Some of the most extensive replication efforts are currently underway in psychology, also partly funded by the Center for Open Science. The Reproducibility Project: Psychology (distinct from the Reproducibility Initiative described above) currently involves over 150 researchers volunteering to replicate studies published in 2008 in three well-respected psychology journals (https://osf.io/ezcuj/wiki/home/). The failure to replicate a number of published results justifies this ongoing effort to increase study replication, but more important, the open and collaborative model pursued in these replications serve as a potential model for pursuing replication more widely. In a related project from the Center for Open Science, an entire issue of Social Psychology earlier this year was devoted to reporting replications of important studies (Nosek and Lakens, 2014) dating back as far as the 1930's (Klein et al., 2014). Some of the original studies were supported and some were not, and others appeared more complex than previously realized (Nosek and Lakens, 2014). As proposed more than a decade ago (Palmer, 2000), funding replications and allocating journal space to publishing them appears to increase their frequency. In the case of psychology, the Center for Open Science's strong and multi-faceted institutional support for replication has clearly also been important.

Other proposals that may reduce biased reporting and increase replication abound. For instance, major funding agencies could devote a portion of their budgets to support worthy replications (Palmer, 2000) or could preferentially fund proposals that rest on better-replicated foundations (Parker, 2013). Simply ensuring that authors report sufficient methodological and statistical details (Nakagawa and Cuthill, 2007) is a useful step. To this end, standard guidelines are gaining support and endorsements in (bio-)medical sciences (e.g., ARRIVE—Animal Research: Reporting of In Vivo Experiments; Kilkenny et al., 2010) and even ecology (Hillebrand and Gurevitch, 2013). Such guidelines are inspired by various motives, but their common thread is that they should reduce selective reporting and facilitate replication. Providing publishing outlets that evaluate research based on the quality of the methods and inferences rather than on the appeal of the outcome should also help, but such journals may be of most use when complemented by incentives to publish negative results (http://www.scilogs.com/communication_breakdown/negative-results-plos-one/).

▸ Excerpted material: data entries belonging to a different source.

/-- Settles O6: an instruction answers because every one is an issue (`instruction_answers`), an event because every branch of it ends in a
next state (`event_answers`). -/
theorem everyInstructionAnswers : Obligations.EveryInstructionAnswers := by
  intro i s h
  rcases Nat.lt_or_ge i.ctorIdx 96 with hi | hi
  · exact event_answers i s hi
  · obtain ⟨op, t, g, ht⟩ := h hi
    exact instruction_answers ht i hi

end Sys2Proof.Claims
end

Unfortunately, we lack model strategies for reducing the effects of some important negative institutional incentives. For instance, we know of no movements to counteract the growing trend for universities, research institutes, and funding agencies to evaluate researchers based on number of publications or impact factors of the journals in which they publish (Qiu, 2010). Given that this trend tends not to originate in or to be controlled by decisions at the level of the discipline, it may be more difficult to counteract. Widespread grassroots opposition to these evaluation methods could lead to advocacy by influential people and institutions, and thus ultimately to a reduction in the practice of evaluating researchers in this simplistic manner. Certainly without a public discussion of the perverse incentives imposed by these evaluation methods, they seem unlikely to change.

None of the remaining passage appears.